I have introduced in some previous articles and books that the internal processing code of MySQL JDBC is divided into three different classes to complete, but I have never delved into the relationship between the database and JDBC. How is the communication process between them? For a while, I have always thought that this is a server-side behavior or a behavior of cooperation between the client and the server, but it is not the case. Today we will talk about what this behavior is.
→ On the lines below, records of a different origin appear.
-- ==== Sys2Proof/Certificates/Slice0/Obligations.lean ====
section
/-! DEFINITION. The statements about the model, one `def Obligations.<Name> : Prop` each; OBLIGATIONS.json lists them with the rules they rest on. -/

open Sys2Proof Sys2Proof.Machine

/-! ### The scalar machine -/

/-- R13: x0 reads as zero and a write to it is discarded; every other register holds the last value written; a write of a register changes nothing
else of the machine. R72 with R23 and R122: an instruction that completes without a transfer goes to pc + 4 and is counted, behind a pending
VFETCH in the run-ahead count; nothing else of the machine changes. -/
def Obligations.RegistersAndRetirement : Prop :=
  (∀ (s : State) (d r : Reg) (v : Word),
      s.x 0 = 0 ∧ s.setX 0 v = s ∧ (d ≠ 0 → (s.setX d v).x d = v) ∧ (r ≠ d → (s.setX d v).x r = s.x r)
        ∧ { s.setX d v with hart := { (s.setX d v).hart with x := s.hart.x } } = s)
    ∧ (∀ s : State,
        (s.hart.ahead = none → s.retire = { s with hart := { s.hart with pc := s.hart.pc + 4, retired := s.hart.retired + 1 } })
          ∧ ∀ k, s.hart.ahead = some k → s.retire = { s with hart := { s.hart with pc := s.hart.pc + 4, ahead := some (k + 1) } })

/-- R73: the seventeen INT operations, each of which completes in every state with its result of the table in xd. R74: the products, which complete in
every state. -/
def Obligations.IntegerArithmetic : Prop :=
  (∀ (s : State) (w : Width) (d a b : Reg),
      let x := s.low w a
      let y := s.low w b
      let k := s.amount w b
      let answers := fun (i : Instr) (v : Word) => exec i s = .next (s.setX d v).retire
      answers (.add w d a b) ((x + y).signExtend 64)
        ∧ answers (.sub w d a b) ((x - y).signExtend 64)
        ∧ answers (.andR w d a b) ((x &&& y).signExtend 64)
        ∧ answers (.orR w d a b) ((x ||| y).signExtend 64)
        ∧ answers (.xorR w d a b) ((x ^^^ y).signExtend 64)
        ∧ answers (.sll w d a b) ((x <<< k).signExtend 64)
        ∧ answers (.srl w d a b) ((x >>> k).setWidth 64)
        ∧ answers (.sra w d a b) ((x.sshiftRight k).signExtend 64)
        ∧ answers (.slt w d a b) (if x.slt y then 1 else 0)
        ∧ answers (.sltu w d a b) (if x.ult y then 1 else 0)
        ∧ answers (.minR w d a b) ((if x.slt y then x else y).signExtend 64)
        ∧ answers (.maxR w d a b) ((if x.slt y then y else x).signExtend 64)
        ∧ answers (.minu w d a b) ((if x.ult y then x else y).setWidth 64)
        ∧ answers (.maxu w d a b) ((if x.ult y then y else x).setWidth 64)
        ∧ (∃ c, c ≤ w.bits ∧ (∀ i, w.bits - c ≤ i → i < w.bits → x.getLsbD i = false) ∧ (c < w.bits → x.getLsbD (w.bits - 1 - c) = true)
            ∧ answers (.clz w d a) (BitVec.ofNat 64 c))
        ∧ (∃ c, c ≤ w.bits ∧ (∀ i, i < c → x.getLsbD i = false) ∧ (c < w.bits → x.getLsbD c = true) ∧ answers (.ctz w d a) (BitVec.ofNat 64 c))
        ∧ answers (.popc w d a) (BitVec.ofNat 64 ((List.range w.bits).countP (fun i => x.getLsbD i))))
    ∧ (∀ (s : State) (w : Width) (d a b : Reg),
        let x := s.low w a
        let y := s.low w b
        let answers := fun (i : Instr) (v : Word) => exec i s = .next (s.setX d v).retire
        answers (.mul w d a b) ((x * y).signExtend 64)
          ∧ answers (.mulh w d a b)
              (((x.signExtend (2 * w.bits) * y.signExtend (2 * w.bits)).extractLsb' w.bits w.bits).signExtend 64)
          ∧ answers (.mulhu w d a b)
              (((x.setWidth (2 * w.bits) * y.setWidth (2 * w.bits)).extractLsb' w.bits w.bits).setWidth 64))

/-- R36, R37 with R74: the divisions. By zero, and of the most negative number by −1, the result of the table is written and the sticky bit set where
the trap enable is clear; where it is set, code 12 is raised with tval 1 or 2 and nothing else happens. Every other division truncates toward zero
and sets no flag. -/
def Obligations.Divisions : Prop :=
  ∀ (s : State) (w : Width) (d a b : Reg),
    let x := s.low w a
    let y := s.low w b
    let wraps := x = BitVec.intMin w.bits ∧ y = -1
    let dz : State := { s with hart := { s.hart with iflags := s.hart.iflags ||| 2 } }
    let ov : State := { s with hart := { s.hart with iflags := s.hart.iflags ||| 1 } }
    let answers := fun (i : Instr) (u : State) (v : Word) => exec i s = .next (u.setX d v).retire
    (y = 0 → s.hart.iflags.getLsbD 9 = true →
        ∀ i ∈ [Instr.div w d a b, .divu w d a b, .rem w d a b, .remu w d a b], exec i s = .next (s.trap ⟨12, 1⟩))
      ∧ (y = 0 → s.hart.iflags.getLsbD 9 = false →
          answers (.div w d a b) dz (-1) ∧ answers (.divu w d a b) dz ((-1 : BitVec w.bits).setWidth 64)
            ∧ answers (.rem w d a b) dz (x.signExtend 64) ∧ answers (.remu w d a b) dz (x.setWidth 64))
      ∧ (wraps → s.hart.iflags.getLsbD 8 = true → ∀ i ∈ [Instr.div w d a b, .rem w d a b], exec i s = .next (s.trap ⟨12, 2⟩))
      ∧ (wraps → s.hart.iflags.getLsbD 8 = false →
          answers (.div w d a b) ov (x.signExtend 64) ∧ answers (.rem w d a b) ov 0)
      ∧ (y ≠ 0 → ¬wraps → answers (.div w d a b) s ((x.sdiv y).signExtend 64) ∧ answers (.rem w d a b) s ((x.srem y).signExtend 64))
      ∧ (y ≠ 0 → answers (.divu w d a b) s ((x.udiv y).setWidth 64) ∧ answers (.remu w d a b) s ((x.umod y).setWidth 64))

/-- R75, R76, R77: immediates, shifts by an immediate below the width, constants. R96: RNGX completes in every state with the value of its loop,
whatever else the state holds. -/
def Obligations.ImmediateOperations : Prop :=
  (∀ (s : State) (w : Width) (d a : Reg) (imm : BitVec 15) (c : BitVec 20) (sh : BitVec 6),
      let i := imm.signExtend 64
      let j := c.signExtend 64 * 32768
      let x := s.low w a
      let answers := fun (i : Instr) (v : Word) => exec i s = .next (s.setX d v).retire
      answers (.addi d a imm) (s.x a + i)
        ∧ answers (.andi d a imm) (s.x a &&& i)
        ∧ answers (.ori d a imm) (s.x a ||| i)
        ∧ answers (.xori d a imm) (s.x a ^^^ i)
        ∧ answers (.slti d a imm) (if (s.x a).slt i then 1 else 0)
        ∧ answers (.sltiu d a imm) (if (s.x a).ult i then 1 else 0)
        ∧ (sh.toNat < w.bits →
            answers (.slli w d a sh) ((x <<< sh.toNat).signExtend 64)
              ∧ answers (.srli w d a sh) ((x >>> sh.toNat).setWidth 64)
              ∧ answers (.srai w d a sh) ((x.sshiftRight sh.toNat).signExtend 64))
        ∧ answers (.lih d c) j
        ∧ answers (.addpc d c) (s.hart.pc + j))
    ∧ (∀ (s : State) (d a b : Reg) (n : BitVec 10),
        exec (.rngx d a b n) s =
          .next (s.setX d (rngLoop 10 (s.x b) ((n.setWidth 64 <<< 54) ^^^ 0x5E0BA7C419D38F61) (s.x a))).retire)

/-- R80, R81, R82: branches, LOOP and jumps complete in every state, but for a JALR whose target is not word-aligned, which raises code 0 and writes
nothing. Branches write no register. -/
def Obligations.ControlTransfers : Prop :=
  ∀ (s : State) (d a b : Reg) (off imm : BitVec 15) (far : BitVec 20),
    let goes := fun (i : Instr) (u : State) (pc : Word) => exec i s = .next { u with hart := u.hart.retireTo pc }
    let target := fun (c : Bool) => if c then s.hart.pc + 4 * off.signExtend 64 else s.hart.pc + 4
    let t := s.x a + imm.signExtend 64
    goes (.beq a b off) s (target (s.x a = s.x b))
      ∧ goes (.bne a b off) s (target (s.x a ≠ s.x b))
      ∧ goes (.blt a b off) s (target ((s.x a).toInt < (s.x b).toInt))
      ∧ goes (.bge a b off) s (target ((s.x b).toInt ≤ (s.x a).toInt))
      ∧ goes (.bltu a b off) s (target ((s.x a).toNat < (s.x b).toNat))
      ∧ goes (.bgeu a b off) s (target ((s.x b).toNat ≤ (s.x a).toNat))
      ∧ goes (.loop a off) (s.setX a (s.x a - 1)) (target (s.x a - 1 ≠ 0))
      ∧ goes (.jal d far) (s.setX d (s.hart.pc + 4)) (s.hart.pc + 4 * far.signExtend 64)
      ∧ (t.extractLsb' 0 2 = 0 → goes (.jalr d a imm) (s.setX d (s.hart.pc + 4)) t)
      ∧ (t.extractLsb' 0 2 ≠ 0 → exec (.jalr d a imm) s = .next (s.trap ⟨0, t⟩))

/-- The frame of the integer instructions, immediates, branches and jumps, where they take no trap: the register destination, the pc, the retired
count and (a division) the sticky bits of iflags are all that changes: every byte of memory, every other register of the hart and every other hart
is as it was. -/
def Obligations.IntegerFrame : Prop :=
  ∀ (s t : State) (w : Width) (d a b : Reg) (imm off : BitVec 15) (c far : BitVec 20) (sh : BitVec 6) (n : BitVec 10) (i : Instr),
    exec i s = .next t →
    (i ∈ [.add w d a b, .sub w d a b, .andR w d a b, .orR w d a b, .xorR w d a b, .sll w d a b, .srl w d a b, .sra w d a b, .slt w d a b,
        .sltu w d a b, .minR w d a b, .maxR w d a b, .minu w d a b, .maxu w d a b, .clz w d a, .ctz w d a, .popc w d a, .mul w d a b,
        .mulh w d a b, .mulhu w d a b, .lih d c, .addpc d c, .addi d a imm, .andi d a imm, .ori d a imm, .xori d a imm, .slti d a imm,
        .sltiu d a imm, .slli w d a sh, .srli w d a sh, .srai w d a sh, .rngx d a b n, .jal d far] → writesOnly d s t)
      ∧ (i ∈ [.div w d a b, .divu w d a b, .rem w d a b, .remu w d a b] → s.hart.iflags.extractLsb' 8 2 = 0 → writesFlags d s t)
      ∧ (i = .jalr d a imm → (s.x a + imm.signExtend 64).extractLsb' 0 2 = 0 → writesOnly d s t)
      ∧ (i ∈ [.beq a b off, .bne a b off, .blt a b off, .bge a b off, .bltu a b off, .bgeu a b off] → writesOnly 0 s t)
      ∧ (i = .loop a off → writesOnly a s t)

/-! ### Traps -/

/-- R31: entry of a synchronous trap where no VFETCH is pending: the target level, the five fields that are written, level and pc, and that the other
set of trap registers, the general registers and everything else stay. -/
def Obligations.TrapEntry : Prop :=
  ∀ (s : State) (code : Nat) (val : Word), s.hart.ahead = none → code < 2 ^ 16 →
    let t := s.trap ⟨code, val⟩
    let toM := s.hart.level = .m ∨ code = 9
    let entered := fun (o n : TrapRegs) =>
      n.epc = s.hart.pc ∧ n.cause.toNat = code ∧ n.tval = val ∧ n.tvec = o.tvec ∧ n.scratch = o.scratch
        ∧ n.status.getLsbD 1 = o.status.getLsbD 0 ∧ n.status.getLsbD 0 = false
        ∧ n.status.extractLsb' 2 2 = (match s.hart.level with | .u => 0 | .s => 1 | .m => 3)
        ∧ n.status.extractLsb' 4 60 = o.status.extractLsb' 4 60
    (toM → t.hart.level = .m ∧ entered s.hart.trapM t.hart.trapM ∧ t.hart.trapS = s.hart.trapS
        ∧ t.hart.pc = s.hart.trapM.tvec &&& 0xFFFFFFFFFFFFFFFC)
      ∧ (¬toM → t.hart.level = .s ∧ entered s.hart.trapS t.hart.trapS ∧ t.hart.trapM = s.hart.trapM
        ∧ t.hart.pc = s.hart.trapS.tvec &&& 0xFFFFFFFFFFFFFFFC)
      ∧ { t with hart := { t.hart with level := s.hart.level, pc := s.hart.pc, trapS := s.hart.trapS, trapM := s.hart.trapM } } = s

/-- R32: TRET at S or M: pc and level come from the level's own registers, ie becomes pie, pie 1 and ppriv 0; nothing else changes but the retired
count. At U it raises code 2 with its word. R92: SYSC raises code 8, 9 or 11 by the level with tval 0, BRK code 3 with tval the pc. -/
def Obligations.TrapReturnAndCalls : Prop :=
  (∀ s : State, s.hart.ahead = none →
      let left := fun (o n : TrapRegs) =>
        n.status.getLsbD 0 = o.status.getLsbD 1 ∧ n.status.getLsbD 1 = true ∧ n.status.extractLsb' 2 2 = 0
          ∧ n.status.extractLsb' 4 60 = o.status.extractLsb' 4 60 ∧ { n with status := o.status } = o
      let restored := fun (o : TrapRegs) (l : Level) =>
        (o.status.extractLsb' 2 2 = 0 → l = .u) ∧ (o.status.extractLsb' 2 2 = 1 → l = .s) ∧ (o.status.extractLsb' 2 2 = 3 → l = .m)
      let rest := fun (t : State) =>
        { t with hart := { t.hart with level := s.hart.level, pc := s.hart.pc, trapS := s.hart.trapS, trapM := s.hart.trapM, retired := s.hart.retired } } = s
          ∧ t.hart.retired = s.hart.retired + 1
      (s.hart.level = .m → ∃ t, exec .tret s = .next t ∧ t.hart.pc = s.hart.trapM.epc ∧ restored s.hart.trapM t.hart.level
          ∧ left s.hart.trapM t.hart.trapM ∧ t.hart.trapS = s.hart.trapS ∧ rest t)
        ∧ (s.hart.level = .s → ∃ t, exec .tret s = .next t ∧ t.hart.pc = s.hart.trapS.epc ∧ restored s.hart.trapS t.hart.level
          ∧ left s.hart.trapS t.hart.trapS ∧ t.hart.trapM = s.hart.trapM ∧ rest t)
        ∧ (s.hart.level = .u → exec .tret s = .next (s.trap ⟨2, 0x72000002⟩)))
    ∧ (∀ s : State,
        (s.hart.level = .u → exec .sysc s = .next (s.trap ⟨8, 0⟩)) ∧ (s.hart.level = .s → exec .sysc s = .next (s.trap ⟨9, 0⟩))
          ∧ (s.hart.level = .m → exec .sysc s = .next (s.trap ⟨11, 0⟩)) ∧ exec .brk s = .next (s.trap ⟨3, s.hart.pc⟩))

/-- R94, R95: WAITI retires and issues on where an interrupt is pending, else waits until one is; HALT at M retires and stops the hart's issue, and
below M raises code 2. -/
def Obligations.WaitAndHalt : Prop :=
  ∀ s : State,
    (s.interruptPending s.cur = true → exec .waiti s = .next s.retire)
      ∧ (s.interruptPending s.cur = false → exec .waiti s = .next { s.retire with hart := { s.retire.hart with run := .waiting .waiti } })
      ∧ (s.hart.run = .waiting .waiti → s.interruptPending s.cur = true →
          exec .waitiWake s = .next { s with hart := { s.hart with run := .running } })
      ∧ (s.hart.run = .waiting .waiti → s.interruptPending s.cur = false → exec .waitiWake s = .next s)
      ∧ (s.hart.level = .m → exec .halt s = .next { s.retire with hart := { s.retire.hart with run := .halted } })
      ∧ (s.hart.level ≠ .m → exec .halt s = .next (s.trap ⟨2, 0x72000004⟩))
[Review simple communication first]:
The communication between JDBC and the database is completed through Socket, so we can treat the database as a SocketServer provider Square, so when SocketServer returns data (similar to the return of SQL result sets) the process is: server program data (database) -> Kernel Socket Buffer -> Network -> Client Socket Buffer -> Client End program (JVM memory where JDBC is located)
So far, the JDBC that everyone has seen in the IT industry is: MySQL JDBC, SQL Server JDBC, PG JDBC, Oracle JDBC. Even for NoSQL Clients: Redis Client, MongoDB Client, Memcached, data return basically follows the same logic.
[Why does it hang when using MySQL JDBC to read data directly by default? 】
(1) The SQL result set initiated by MySQL Server all outputs data through OutputStream, that is, writes data to the socket buffer corresponding to the local Kennel. This is a memory copy. (Memory copying is not the focus of this article).
(2) At this time, when the Kennel's Buffer has data, it will send the data back through the TCP link (Socket link actively initiated by JDBC). At this time, the data will be sent back to the machine where JDBC is located. On, it will first enter the Kennel area and also enter a Buffer area.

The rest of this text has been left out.